I can say I wanted an out. I can repeat it over and over until my voice is gone, but.

.. I don't know why I chose this. I don't know why I told Sophie those horrible things about her breasts, about the cancer, about my feelings for Elise. I don’t know why I wanted someone to comfort me when I should have been the one comforting her.

This woman looks like she can see right through me, and her expression shifts into something hard, no sympathy to be found.

"The bitch in me wants to tell you that you're a useless sack of shit and that Sophie's honestly better off without you. Which is true."

Her words hurt, mostly because she’s right.

"I'll leave you with this—a word of advice—figure your shit out. I drowned myself in my grief, and it didn't do anything for me. The only thing that actually helped me was talking about it. So, get help, Paul, before you ruin your life even more."

She stomps off, shoulder-checking me as she walks past, and I stand there in that alley for a couple of minutes, absorbing her words. The parting message swirls around my head on repeat.

Get help. I need to get help. I need to be better. I need to change.

I need to be someone who Sophie would be proud of.

Sophie was going to be my wife. We were together for six years, and I know her better than anyone.

I know she must still love me, I know that love didn't go away.

And maybe—if I figure it out, if I face what I've done, if I take accountability, and become someone worth being loved—then maybe there's still hope, still a chance.

I'll fix myself, and I'll become someone worthy of being loved by her. I’ll support her through cancer, through everything. I’ll be there for her the way I should have been from the beginning.

I'll show her that I can be the one who shows up every day and chooses her every second.

◆◆◆

"What brings you in today, Paul?"

Somewhere in this office, a noise machine plays rain sounds meant to relax me, to make me let my guard down, so that this woman in front of me can pry open my head to see what's broken inside.

That's therapy, isn't it?

At least, that's what Adriana had made it sound like when she spoke of her sessions. When I got back to the motel room on Sophie’s birthday, I had reached out to Adriana on social media, asking for nothing but a therapist's number.

She had sent me a couple of options and then blocked me immediately. Deserved.

That's why I'm here, sitting in this office, on this comfortable sofa. To fix what I fucked up. To fix me because I'm fucked up.

Isn't it strange that you think everything is fine, that what has gone wrong in your life is not your fault at all? That you're the poor unfortunate victim of life's circumstances, and how unfair it is that bad things happen to good people?

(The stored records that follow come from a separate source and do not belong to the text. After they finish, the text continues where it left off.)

-- ==== Sys2Proof/Machine/Regs.lean ====
section
/-! DEFINITION. The register map: the address of every register (R49, R57, Table 1-12 and the register tables of the chapters),
its fields, and for each register the reset value and the masks of its field kinds (R20: RW, W1C, W1S, WO, RC). -/

namespace Sys2Proof.Machine

/-- Base of block `blk` of the cluster window of CL c (R57). -/
def clBlk (c blk : Nat) : Nat := 0x3F000000000 + c * 0x1000000 + blk * 0x100000
/-- Base of block `blk` of the region window of RG r (R57). -/
def rgBlk (r blk : Nat) : Nat := 0x3F100000000 + r * 0x1000000 + blk * 0x100000
/-- Base of block `blk` of the hub window (R57). -/
def hubBlk (blk : Nat) : Nat := 0x3F200000000 + blk * 0x1000000
/-- Base of the system register window (R57). -/
def sysBase : Nat := 0x3F300000000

Sophie getting cancer? Something that happened to me.

My cheating on Sophie? Something that happened to me.

Me, me, me.

Dr. Gillian Forseti's green eyes don't leave mine after she asks her question. She's older, probably around my mom's age, with salt-and-pepper hair, dressed more casually than I would have expected of a therapist—a purple cable-knit sweater, jeans, and a pair of well-loved sneakers.

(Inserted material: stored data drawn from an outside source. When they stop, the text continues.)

/-- A beat of a COPY burst (R369, R375-R377). -/
def State.copyBeat (s : State) (ch n : Nat) (d : Desc) (finds : Finds) (remote : Payload) (fails : WriteFails) : State :=
  let x := s.ring n
  let o := copyOff d x.off
  match s.dmaRead (d.a + o) 64 finds remote with
  | (.waits, _) => s
  | (.error, t) => t.copyError ch n 0 (d.a + o) finds fails.completion
  | (.got bad l, t) =>
    if t.dmaWriteBad (d.b + o) fails.data then
      (t.triedWrite (d.b + o) l bad).copyError ch n 1 (d.b + o) finds fails.completion
    else
      let here := t.poisonLine (d.a + o)
      let mark := if bad then some (min here (x.poisonAt.getD here)) else x.poisonAt
      let u := t.dmaWrite (d.b + o) l finds bad
      let u := (u.updBurst ch (fun b => { b with left := b.left - 64 })).updRing n (fun y => { y with
        off := x.off + 64, poisonAt := mark })
      if x.off + 64 = d.length then
        u.complete n { result := d.length, side := 0, code := if mark.isSome then codePoison else codeOk, errAddr := mark } finds
          fails.completion
      else u

/-- One beat of a channel's burst, once the descriptor at HEAD is at hand. -/
def State.moveBeat (s : State) (ch : Nat) (finds : Finds) (remote : Payload) (fails : WriteFails) : State :=
  match (s.chan ch).burst with
  | some b =>
    match (s.ring b.ring).desc with
    | some d =>
      if b.src = .copy then s.copyBeat ch b.ring d finds remote fails
      else if d.pool ∧ (s.ring b.ring).off = 0 then s.poolBeat ch b.ring d b finds fails
      else s.receiveBeat ch b.ring d b finds fails
    | none => s
  | none => s

/-- The channel that an engine served last. -/
def State.setDmaLast (s : State) (e ch : Nat) : State := { s with dmaLast := tput (fun _ => 63) s.dmaLast e ch }

/-- Whether a channel's burst has its descriptor at hand. -/
def State.descAtHand (s : State) (ch : Nat) : Bool :=
  match (s.chan ch).burst with
  | some b => (s.ring b.ring).desc.isSome
  | none => false

/-- DMA_BEAT: an engine moves one 64 B beat (R361, R371-R377). The channel whose turn it is moves none before the descriptor at HEAD is
fetched. -/
def execDmaBeat (e : DmaNo) (finds : Finds) (remote : Payload) (fails : WriteFails) (s : State) : Host.Outcome State Fault Refusal :=
  match s.beatChan e.val with
  | some ch =>
    if s.descAtHand ch then
      let t := ((s.markPreempted e.val ch).setDmaLast e.val (ch % 64)).takeTurn e.val ch
      ok (t.moveBeat ch finds remote fails)
    else ok s
  | none => ok s

/-! The completion of a burst (R368, R371, R374). -/

/-- Whether a list of staged lines holds an END line. -/
def hasEndLine (l : List (List Byte)) : Bool := l.any (fun x => (x.getD 3 0).toNat / 16 == 4)

/-- The source releases what a burst has moved and has not left it otherwise since the burst began, and raises its next request when it has
cause to (R246, R277, R299, R374). -/
def State.releaseBurst (s : State) (base : Nat) : BurstSource → State
  | .scribe c k =>
    let r := BitVec.ofNat 32 (base + k)
    (if (r - s.reg (SCR_RPTR c)).toNat ≤ s.scrHeld c then s.scrRelease c r else s).scribeDrain c
  | .acq d ring k =>
    let t := s.updAcqRing d ring (fun r => { r with staged := r.staged.drop k })
    t.acqRequest d ring (hasEndLine ((t.dig d).ringOf ring).staged)
  | .conv c k =>
    (s.updAdc c (fun y => { y with queue := y.queue.drop (base + k - y.popped), popped := max y.popped (base + k) })).adcDemand c
  | .prec r k =>
    (s.updPrec r (fun y => { y with queue := y.queue.drop (base + k - y.popped), popped := max y.popped (base + k) })).precDemand r
  | .copy => s

/-- After a COPY burst a channel with PACE 1 raises its ring again while owned work remains (R368). -/
def State.paceRing (s : State) (n : Nat) : State :=
  if s.isCopy n && s.bit (chanCtrl (ringCh n)) DMA_CH_CTRL_PACE && s.ringHead n != s.ringTail n && !(s.ring n).waitTail then
    s.raise n
  else s

/-- A RECEIVE descriptor with CLOSE 1 that has been written to completes at the end of the burst (R371). -/
def State.closeDesc (s : State) (n : Nat) (finds : Finds) (fails : Bool) : State :=
  match (s.ring n).desc with
  | some d =>
    if d.close && !d.copy && (s.ring n).off != 0 then
      s.completeRecv n (s.ring n).off finds fails
    else s
  | none => s

/-- BURST_COMPLETE: all beats of a burst have moved (R371, R374); a completion write that fails keeps the burst (R366). -/
def execBurstComplete (ring : RingNo) (finds : Finds) (fails : Bool) (s : State) : Host.Outcome State Fault Refusal :=
  let n := ring.val
  match s.ringBurst n with
  | some b =>
    if b.beats.isEmpty && b.left == 0 && !s.bit (ringStat n) RING_STAT_STOPPED && (s.ring n).failed.isNone then
      let t := s.closeDesc n finds fails
      if t.bit (ringStat n) RING_STAT_STOPPED then ok t
      else
        let ch := ringCh n
        let t := t.setChan ch { t.chan ch with burst := none }
        let t := (t.setBit (chanStat ch) DMA_CH_STAT_BUSY false).setBit (chanStat ch) DMA_CH_STAT_PREEMPTED false
        ok ((t.releaseBurst b.base b.src).paceRing n)
    else ok s
  | none => ok s

end Sys2Proof.Machine
end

I had walked in shaking like a dog, and she greeted me with a smile, shook my hand, and introduced herself. Her open demeanor, her soft voice, her soothing office cracks me open like an egg.

I clasp my hands tightly in my lap, watching as my knuckles turn white from the force, as if holding them together could somehow keep myself from falling farther apart.

My gaze drops to the dark carpet, unable to meet Dr. Forseti's eyes as I mutter, "I think I'm a selfish asshole who ruined the best relationship I ever had because I'm also a coward.

I hate who I've become. I want to change. .."

Dr. Forseti doesn't even blink. She picks up a pen and jots down a quick note on her notepad, and she meets my gaze with a steady look.

“Why don't we start from the beginning.”